Key words: Helicobacter pylori, immune response, lymphocyte activation, vaccine construction
Introduction
Helicobacter pylori is well established as the causative
agent of chronic gastritis. Other diseases associated with
H. pylori infection include duodenal ulcer, gastric ulcer
and gastric carcinoma. An etiological role of this organism in the development of these diseases is still unclear,
although evidence strongly supports its major role. H.
pylori infects an estimated 50 % of the worlds population, but only a small proportion of individuals develop
clinical symptoms of gastritis, peptic ulceration or gastric cancer. The variations in disease presentation may
be due to factors that influence the bacterial virulence or
the host response to infection with H. pylori. The local
cellular and humoral immunity as well as non-specific
mucosal defence mechanisms have been suggested to be
involved in the pathogenesis of H. pylori-related diseases
as well (1).
Infection with Helicobacter pylori induces strong local
immune responses in the gastric mucosa of H. pylori-in-
fected hosts. It is characterized by the recruitment of neutrophils, T and B lymphocytes, plasma cells, macrophages
and dendritic cells (DCs), together with epithelial cell
damage. Gastric mucosa of H. pylori-infected individuals
contains increased concentrations of several pro-inflammatory cytokines such as interleukin (IL)-1b, IL-2, IL-6,
IL-8, IL-12 and tumour necrosis factor (TNF)-a and anti-inflammatory cytokines IL-4 and IL-10 (2). The increased
production of inflammatory cytokines in response to H.
pylori infection results in the development and recruitment of specific T lymphocytes sensitized to H. pylori antigens and B cells producing immunoglobulin (Ig)A and
IgG. Still, the immune response cannot eliminate the
bacteria, and unless antibiotic treatment is used, the infection is usually lifelong (2,3).

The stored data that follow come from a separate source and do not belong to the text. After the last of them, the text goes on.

/-! ### One write -/

theorem exec_rawWrite {s : State} (hs : s.seq = .idle) (a : Addr) (v : RegValue) :
    exec (.rawWrite a 0 v) s = .next ((s.accept .rawWrite a 0 v).advance 4) :=
  State.request_accepted hs ..

/-- Settles O16: the write's one exchange completes, or it fails. -/
theorem writeSendsOneFrame : Obligations.WriteSendsOneFrame := by
  intro s a v hs
  have hctx := sameContext_accept s .rawWrite a 0 v
  refine ⟨?_, ?_⟩
  · rintro rx e ⟨e1, x, rfl⟩
    refine ⟨_, exec_rawWrite hs a v, ?_⟩
    rw [State.run_write (s := s.accept .rawWrite a 0 v) rfl rfl x]
    exact ended_write ⟨rfl, rfl, rfl, rfl⟩ rfl rfl
  · intro c e x
    refine ⟨_, exec_rawWrite hs a v, ?_⟩
    rw [State.advance_fail (s := s.accept .rawWrite a 0 v) (st := .write) rfl rfl x 3]
    exact ⟨rfl, ended_failed _ c e hctx (l := []) (by simp)⟩

/-! ### One read -/

/-- A read whose second exchange fails ends the operation there (R146). -/
theorem State.run_read_second_fails {s : State} {op : Operation} {k : Nat} {rx1 : Frame} {c : TransportCause}
    {e1 e2 : Env} (hs : s.seq = .busy op k) (h1 : op.plan[k]? = some .readFirst)
    (h2 : op.plan[k + 1]? = some .readSecond)
    (x1 : s.env.exchange (toBytes (packRead (s.target op k))) = (.reply (toBytes rx1), e1))
    (x2 : e1.exchange (toBytes (packRead (s.target op (k + 1)))) = (.fail c, e2)) (n : Nat) :
    let t := s.received (packRead (s.target op k)) rx1 e1
    s.advance (n + 2) = State.raise
      { t with env := e2, trace := t.trace ++ [.failed (packRead (s.target op (k + 1))) c] } (.transport c) := by
  have hseq : (s.received (packRead (s.target op k)) rx1 e1).seq = .busy op (k + 1) := by simp [hs]
  exact (State.run_read_second hs h1 x1 (n + 1)).trans (State.advance_fail (st := .readSecond) hseq h2 x2 n)

/-- A whole read, completed: it ends as its second reply says (R143, R145). -/
theorem State.query_completed {s : State} {op : Operation} {rx1 rx2 : Frame} {e : Env} {d : RegValue → BitVec 16}
    (hs : s.seq = .busy op 0) (hp : op.plan = [.readFirst, .readSecond])
    (hd : ∀ t : State, t.cfg = s.cfg → t.afterRead op 1 = t.finish (d t.img))
    (hc : Completes s.env (readFrames (s.target op 0)) [rx1, rx2] e) :
    (rx2.getLsbD 15 = false → (s.advance 4).img = rx2.extractLsb' 0 11) ∧
      Ended s (s.advance 4) (if rx2.getLsbD 15 then .frameError else .ok)
        (if rx2.getLsbD 15 then 0#16 else d (rx2.extractLsb' 0 11)) e
        (completedTrace (readFrames (s.target op 0)) [rx1, rx2]) := by
  obtain ⟨e1, x1, e2, x2, rfl⟩ := hc
  have ht := read_target hp s
  have h1 : op.plan[0]? = some .readFirst := by rw [hp]; rfl
  have h2 : op.plan[0 + 1]? = some .readSecond := by rw [hp]; rfl
  have htrace := s.afterTwoKept_trace op 0 rx1 rx2 e1 e2
  have hctx := s.afterTwoKept_context op 0 rx1 rx2 e1 e2
  rw [Nat.zero_add, ht] at htrace
  rw [← ht] at x2
  cases hf : rx2.getLsbD 15 with
  | false =>
    rw [State.run_read_kept hs h1 h2 x1 x2 hf 2, hd (s.afterTwoKept op 0 rx1 rx2 e1 e2) rfl, State.advance_idle rfl]
    exact ⟨fun _ => rfl, ended_finish _ hctx rfl htrace⟩
  | true =>
    rw [State.run_read_flagged hs h1 h2 x1 x2 hf 2]
    exact ⟨nofun, ended_raise .frameError ⟨rfl, rfl, rfl, rfl⟩ rfl htrace⟩
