-- ==== Sys2Proof/Syntax.lean ====
section
/-! DEFINITION. The instruction and event syntax of the Tilip P6: one constructor per row of
spec/opcode_table.json. Constructors of encoded rows carry the encoding's fields (02_encoding.md, R11, R12, R18,
R19, and the family chapters); constructors of rows without an encoding are the machine's own steps
(95_what_each_step_holds.md) and carry the names of what the step acts on. -/

namespace Sys2Proof
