/-- R234 step 2, R236, R214: bytes of a word that a cluster has only in flight to its home come home: another owner's before them, then
those the cluster has written; it keeps a clean copy, and its registrations are owed the acknowledgement alone. -/
def State.bringHome (s : State) (c w : Nat) : State :=
  match s.inflight.filter fun r => r.cluster == c && r.word == w && !r.absorbed with
  | [] => s
  | r :: _ =>
    let s := match alGet w s.owners with
      | some (.cluster x) => if x = c then s else s.recall false w
      | _ => s
    (State.absorb Config.clusters s c w).landed r.lid c w

/-- R213 steps 1 and 2: an engine agent owns the word, or a cluster of another device, whose bytes are awaited likewise. -/
def State.engineOwns (s : State) (w : Nat) : Bool :=
  match alGet w s.owners with
  | some (.engine _) => true
  | some (.device _) => true
  | _ => false

/-- R224: words with those that wide partials over them cover too. -/
def State.withPairs (s : State) (ws : List Nat) : List Nat :=
  ws ++ ws.flatMap fun w => s.partials.filterMap fun e =>
    if !e.2.wide then none
    else if e.1 % 2 ^ 64 = w then some (w + 1)
    else if e.1 % 2 ^ 64 + 1 = w then some (w - 1) else none

/-- R308: words with those whose stores on their way to the tier go home with theirs. -/
def State.along (s : State) (ws : List Nat) : List Nat :=
  ws ++ (s.inflight.filter fun r => ws.contains r.word && isTier (4 * r.word) && !r.absorbed).flatMap fun r => s.before r.cluster r.word

/-- R213 step 2: a read or registration of these words at their home waits for an engine agent. -/
def State.engineWaits (s : State) (ws : List Nat) : Bool := (s.along (s.withPairs ws)).any s.engineOwns

/-- R224, R236, R222: the partial of one cluster combined into the home value, owned bytes first, those it has only in flight among
them, host copies back-invalidated. The cluster's own clean copy is dropped: it does not hold the reduction. (Log entry 20 DEDUCED.) -/
def State.combineOne (s : State) (c w : Nat) : State :=
  match alGet (viewKey c w) s.partials with
  | some p =>
    let s := { s with partials := alDel (viewKey c w) s.partials }
    let s := (s.bringHome c w).recall true w
    if p.wide then
      let s := (s.bringHome c (w + 1)).recall true (w + 1)
      let old := s.homeWord (w + 1) ++ s.homeWord w
      let new := partialOp p.op true old p.value
      let s := (s.setHomeWord w (new.extractLsb' 0 32)).setHomeWord (w + 1) (new.extractLsb' 32 32)
      let s := if new = old then s else (s.snoop w).snoop (w + 1)
      let s := { s with clean := alDel (viewKey c (w + 1)) (alDel (viewKey c w) s.clean) }
      if new = old then s else s.fire (memSector (4 * w))
    else
      let old := s.homeWord w
      let new := (partialOp p.op false (old.setWidth 64) p.value).extractLsb' 0 32
      let s := s.setHomeWord w new
      let s := if new = old then s else s.snoop w
      let s := { s with clean := alDel (viewKey c w) s.clean }
      if new = old then s else s.fire (memSector (4 * w))
  | none => s

/-- R224: the partials of one cluster that cover a word; a wide one lies at the even word of its pair. -/
def State.combineOf (s : State) (w c : Nat) : State :=
  let s := if w % 2 = 1 then
      match alGet (viewKey c (w - 1)) s.partials with
      | some p => if p.wide then s.combineOne c (w - 1) else s
      | none => s
    else s
  s.combineOne c w

/-- R213 step 3, R234 step 3: every partial that covers the word, in ascending cluster number. -/
def State.combineAll (s : State) (w : Nat) : State := (List.range Config.clusters).foldl (State.combineOf · w) s

/-- R214, R236: the partials of clusters other than the one whose registration is handled. -/
def State.combineOthers (s : State) (c w : Nat) : State :=
  ((List.range Config.clusters).filter (· != c)).foldl (State.combineOf · w) s

/-- Bytes of the stores in a block store buffer, those of its open transactions among them (R247). (Log entry 8 DEDUCED.) -/
def Block.bufBytes (b : Block) : Nat :=
  (b.buf ++ b.txns.flatMap (·.writes)).foldl (fun n e => n + (match e.e.acc with | .store bs _ _ => bs.length | _ => 8)) 0

/-- R230, R324: the quantum's spill and so many undo records share the reserved region. -/
def Block.recordsFit (b : Block) (n : Nat) : Bool :=
  decide (b.bufBytes - Config.storeBufferBytes + 16 * n ≤ Config.reservedBytes)

/-- R325: a block whose records no longer fit behind its spill is no longer containable. -/
def Block.spilled (b : Block) : Block := if b.recordsFit b.undo.length then b else { b with containable := false }

/-- R326: a block wrote a byte of a sector. -/
def Block.wroteIn (b : Block) (sec : Nat) : Bool := b.wrote.any fun w => memSector (4 * w) == sec

/-- R324: a containable block's write of a word leaves an undo record with the old word; R326: the word is remembered. -/
def Block.captured (b : Block) (u : Undo) (w : Nat) : Block :=
  let b := { b with wrote := setIns w b.wrote }
  if b.containable then
    if b.recordsFit (b.undo.length + 1) then { b with undo := u :: b.undo } else { b with containable := false }
  else b

/-- R324, R326: block `blk` makes a write of word `w` take effect: but for a compensable reduction it depends on the blocks that wrote
the word. -/
def State.noteWrite (s : State) (blk : Nat) (va : DWord) (w : Nat) (old : Word) (mask : BitVec 4) (kind : Nat) : State :=
  let deps := (s.blocks.filter fun x => x.id != blk && x.wrote.contains w && kind == 0).map (·.id)
  let s := s.modBlock blk fun b =>
    { b with dependsOn := deps.foldl (fun l d => setIns d l) b.dependsOn }
  let s := s.modBlock blk fun b => b.captured
    { va := va, place := .mem (4 * w), old := old, mask := mask, kind := kind, order := s.undoCount } w
  { s with undoCount := s.undoCount + 1 }

/-- R326: block `blk` performs an access whose outcome rests on a sector others wrote. -/
def State.noteRead (s : State) (blk sec : Nat) : State :=
  let deps := (s.blocks.filter fun x => x.id != blk && x.wroteIn sec).map (·.id)
  if deps.isEmpty then s
  else s.modBlock blk fun b => { b with dependsOn := deps.foldl (fun l d => setIns d l) b.dependsOn }

/-- R326: an agent that is no live block of the context depends on blocks: they can no longer be rolled back without ending the context. -/
def State.noteOutside (s : State) (on : Block → Bool) : State :=
  if s.blocks.any on then { s with blocks := s.blocks.map fun x => if on x then { x with outside := true } else x } else s

/-- R316: the sector's data is poisoned at its home: its own mark, or reserved line metadata (R286). -/
def State.sectorBad (s : State) (pa : Nat) : Bool :=
  s.poison.contains (pa / 128) ||
    (isHbm pa && (match alGet (pa / 1024) s.lineMeta with | some m => decide (9 ≤ m) | none => false))

/-- R316: a poisoned arrival marks the sector. -/
def State.setPoison (s : State) (pa : Nat) : State := { s with poison := setIns (pa / 128) s.poison }

/-- R316: a write of a whole sector with fresh data clears its mark. -/
def State.clearPoison (s : State) (pa : Nat) : State := { s with poison := setDel (pa / 128) s.poison }

/-! ### Home reads and writes -/

/-- The words that `n` bytes from an address touch. -/
def wordsOf (a n : Nat) : List Nat := (List.range ((a + n - 1) / 4 + 1 - a / 4)).map (· + a / 4)

/-- The mask of the bytes of word `w` that `n` bytes from an address cover. -/
def byteMask (a n w : Nat) : BitVec 4 :=
  (List.range 4).foldl (fun m i => if a ≤ 4 * w + i && 4 * w + i < a + n then m ||| (1#4 <<< i) else m) 0#4

/-- A word made of those bytes of a run that lie in it. -/
def runWord (a : Nat) (bs : List Byte) (w : Nat) : Word :=
  BitVec.ofNat 32 (leNat ((List.range 4).map fun i =>
    if a ≤ 4 * w + i then bs.getD (4 * w + i - a) 0 else 0))

/-- R213: a read at the home of `n` bytes: recalls owners and combines partials; waits (none) for an engine agent. -/
def State.homeRead (s : State) (a n : Nat) : Option (State × List Byte) :=
  let ws := wordsOf a n
  if s.engineWaits ws then none
  else
    let s := ws.foldl (fun s w => (s.recall true w).combineAll w) s
    some (s, memRead s.mem a n)

/-- R223, R308: bytes of the tier enter the persist queue at their home; `who` names the block, slot and position of a thread's
store. -/
def State.enqueuePersist (s : State) (a : Nat) (bs : List Byte) (lid tnum stream : Nat) (tag : Option (Nat × Nat))
    (host : Bool) (who : Nat × Nat × Nat := (0, 0, 0)) : State :=
  if isTier a then
    { s with persist := s.persist ++ [{ pa := a, bytes := bs, lid := lid, tnum := tnum, stream := stream, blk := who.1
                                        slot := who.2.1, seq := who.2.2, tag := tag, host := host }] }
  else s

/-- R214 and R253: bytes written at their home, whoever owned the words: owned bytes come home first and their cluster loses
its copy, partials are combined, the bytes are merged, the owner becomes the home, and watches fire where they change. -/
def State.homeWrite (s : State) (a : Nat) (bs : List Byte) : State :=
  let ws := wordsOf a bs.length
  let s := ws.foldl (fun s w => ((s.recall false w).combineAll w).snoop w) s
  let changed := memRead s.mem a bs.length != bs
  let s := { s with mem := memWrite s.mem a bs
                    msc := ws.foldl (fun l w => alDel w l) s.msc
                    owners := ws.foldl (fun o w => alDel w o) s.owners }
  ws.foldl (fun s w => if changed then s.touch (memSector (4 * w)) else s.markRecent (memSector (4 * w))) s

/-- The value a home read would return, without its recalls (page walks and the dispatcher's tests). -/
def State.peekWord (s : State) (w : Nat) : Word :=
  (((s.recall true w).combineAll w).homeWord w)

/-- The 64-bit value a home read at an address would return. -/
def State.peekDWord (s : State) (a : Nat) : DWord :=
  s.peekWord (a / 4 + 1) ++ s.peekWord (a / 4)

/-- R284, R285: the place of the bitmap word of a frame of this device, while firmware's alias is mapped. -/
def State.bitmapPlace (s : State) (f : Nat) : Option Nat :=
  match s.poisonAlias with
  | some b => if isRemote (4096 * f) then none else some (b + 8 * (f / 64))
  | none => none

/-- R284: the bit of a frame. (Log entry 25 DEDUCED.) -/
def State.frameFlag (s : State) (f : Nat) : Bool :=
  match s.bitmapPlace f with
  | some a => (s.peekDWord a).getLsbD (f % 64)
  | none => s.poisonFrames.contains f
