/-- R262: the request that a kick acts on: the one it has read at its issue, else the one that its scratchpad bytes hold. -/
def State.request (s : State) (b : Block) (e : Entry) (k : KickKind) (off : Nat) : Except Trap (Parsed × Option Program) :=
  match e.req with
  | some (.engine (.copy rs) _) => .ok (Parsed.ofCopy rs, none)
  | some (.engine (.media q) _) => .ok (Parsed.ofMedia q, none)
  | some (.engine (.psm h ss) outk) =>
    (checkProgram (carveBytes (s.recOf b).carve) off h ss outk).map fun p => (Parsed.ofProgram p, some p)
  | _ => s.parseKick b k off

/-- R262: a kick of the copy engine, the media engine or the producer slot performed: the state holds the request and its promise. A
microprogram whose kick read it before has its place. (Log entry 22 DEDUCED.) -/
def State.kickEngine (s : State) (b : Block) (n : Nat) (e : Entry) (k : KickKind) (off mode : Nat) : Work :=
  match s.request b e k off with
  | .error c => if c.waits then .wait else .fault c
  | .ok (p, g) => if e.req.isNone && g.any b.slotBusy then .wait else s.startRequest b n e mode p g

/-- The promise of the newest request (R262 step 5). -/
def State.lastPromise (s : State) : DWord := BitVec.ofNat 64 ((s.engines.getLast?).elim s.time (·.promise))

/-- R261: the request's offset. -/
def State.kickOff (s : State) (e : Env) (u : Nat) (t : Thread) (d : Nat) : Nat :=
  ((match s.block? e.blk with | some b => b.kreg u | none => 0) + (t.reg d).setWidth 64).toNat

/-- R270: a microprogram finds the slot full or its queue bound. -/
def State.psmBusy (s : State) (b : Block) (k : KickKind) (off : Nat) : Bool :=
  k == .psm && match s.parseProgram b (s.recOf b) off with | .ok (_, g) => b.slotBusy g | .error _ => false

/-- R262, R192: a kick may read its request at its issue: its thread's own earlier accesses to those bytes, and its acquires, are performed. -/
def Block.mayTake (b : Block) (n seq off len : Nat) : Bool :=
  !(b.thread n).queue.any fun e => e.isAccess && decide (e.seq < seq) &&
    (e.acquire || (match e.extent with | some x => meets x (2 ^ 90 + off, len) | none => false))

/-- R88, R261, R262: a kick that is not performed at its issue, which has read its request: `regs` registers from `d` upward become pending
until it is. -/
def State.kickLater (s : State) (e : Env) (n d regs : Nat) (en : Entry) (req : Taken) : Act :=
  .done ((s.enqueue e n { en with was := (s.thread e.blk n).fills d regs, req := some req }).modThread e.blk n fun t => t.pend false d regs)

/-- R228: a kick buffered for the ides. -/
def State.kickBuffered (s : State) (e : Env) (n d regs : Nat) (en : Entry) : Act :=
  if s.bufferFull e.blk 8 then .trap { cause := 35 } s
  else .done ((s.buffer e n { en with was := (s.thread e.blk n).fills d regs }).modThread e.blk n fun t => t.pend true d regs)

/-- R261, R262, R228: a kick in one thread. (Log entry 22 DEDUCED.) -/
def kickAct (k : KickKind) (d u stream : Nat) (e : Env) (n : Nat) (t : Thread) (s : State) : Act :=
  let off := s.kickOff e u t d
  let en : Entry := { seq := 0, stream := stream, place := .spad off, acc := .kick k off d t.rmode.toNat }
  if t.txn.isSome then .trap illegalTrap s
  else if e.det then s.kickBuffered e n d 2 en
  else
    match s.block? e.blk with
    | none => .stay s
    | some b =>
      if !b.mayTake n t.nextSeq off (requestLen k) then .stay s
      else
        match s.parseKick b k off with
        | .error c => if c.waits then .stay s else .trap c s
        | .ok (p, g) =>
          let later := s.kickLater e n d 2 en (.engine p.kind (g.any (·.outk)))
          if g.any b.slotBusy then .stay s
          else if !s.kickReady b n stream off (requestLen k) then later
          else
            match s.kickEngine b n (en.from e t) k off t.rmode.toNat with
            | .wait => later
            | .fault c => .trap c s
            | .failed c _ => .trap c s
            | .done s' => .done (s'.modThread e.blk n fun t => t.setRegs d (words2 s'.lastPromise))

/-- `cpyk.stS vD.d, kU` (R261). -/
def execCpyk (d : BitVec 7) (u : BitVec 6) (st : BitVec 4) (s : State) : Host.Outcome State Fault Refusal :=
  onceInstr (useOf (.cpyk d u st)) (kickAct .copy d.toNat u.toNat st.toNat) s

/-- `mdec.stS vD.d, kU` (R261). -/
def execMdec (d : BitVec 7) (u : BitVec 6) (st : BitVec 4) (s : State) : Host.Outcome State Fault Refusal :=
  onceInstr (useOf (.mdec d u st)) (kickAct .media d.toNat u.toNat st.toNat) s

/-- `psm.stS vD.d, kU` (R261, R270). -/
def execPsm (d : BitVec 7) (u : BitVec 6) (st : BitVec 4) (s : State) : Host.Outcome State Fault Refusal :=
  onceInstr (useOf (.psm d u st)) (kickAct .psm d.toNat u.toNat st.toNat) s

/-! ### qpop -/

/-- R274: the binding `qpop` sees. -/
def Fifo.seen (f : Fifo) (det : Bool) : Bool := if det then f.published.isSome else f.bound.isSome

/-- R274: `qpop` in one thread: the register and predicate become pending, and are written when the head holds an item.
(Log entry 61 DEDUCED.) -/
def qpopAct (q d p : Nat) (e : Env) (n : Nat) (t : Thread) (s : State) : Act :=
  match s.block? e.blk with
  | none => .stay s
  | some b =>
    let f := (b.queues[q]?).getD {}
    if t.txn.isSome || (match t.owedRow q t.nextSeq with | some r => n / 64 != r | none => f.seen e.det && n / 64 != f.row) then .trap illegalTrap s
    else
      let s := s.enqueue e n { seq := 0, stream := 0, place := .spad 0, acc := .pop q d p }
      let s := s.modThread e.blk n fun t =>
        { (t.pend (b.psmAwaits n q && (f.published.isNone || f.popped.contains (laneOf n))) d 1) with predPend := if p < 7 then t.predPend ||| (1#8 <<< p) else t.predPend }
      .done (s.performLast e.blk n)

/-- `qpop.qN vD, pP` (R274). -/
def execQpop (q : BitVec 2) (d : BitVec 7) (p : BitVec 3) (s : State) : Host.Outcome State Fault Refusal :=
  onceInstr (useOf (.qpop q d p)) (qpopAct q.toNat d.toNat p.toNat) s

end Sys2Proof.Machine
end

When considering the immunity against such a successful and adapted pathogen like H. pylori, we must
first reconsider some of the main protective forces of the
host that could damage the microorganism and prevent
*Corresponding author: Phone: +386 1 543 7493; Fax: +386 1 543 7485; E-mail: alojz.ihan@mf.uni-lj.si
A. IHAN and M. GUBINA: Immune Response to H. pylori, Food Technol. Biotechnol. 52 (2) 204209 (2014)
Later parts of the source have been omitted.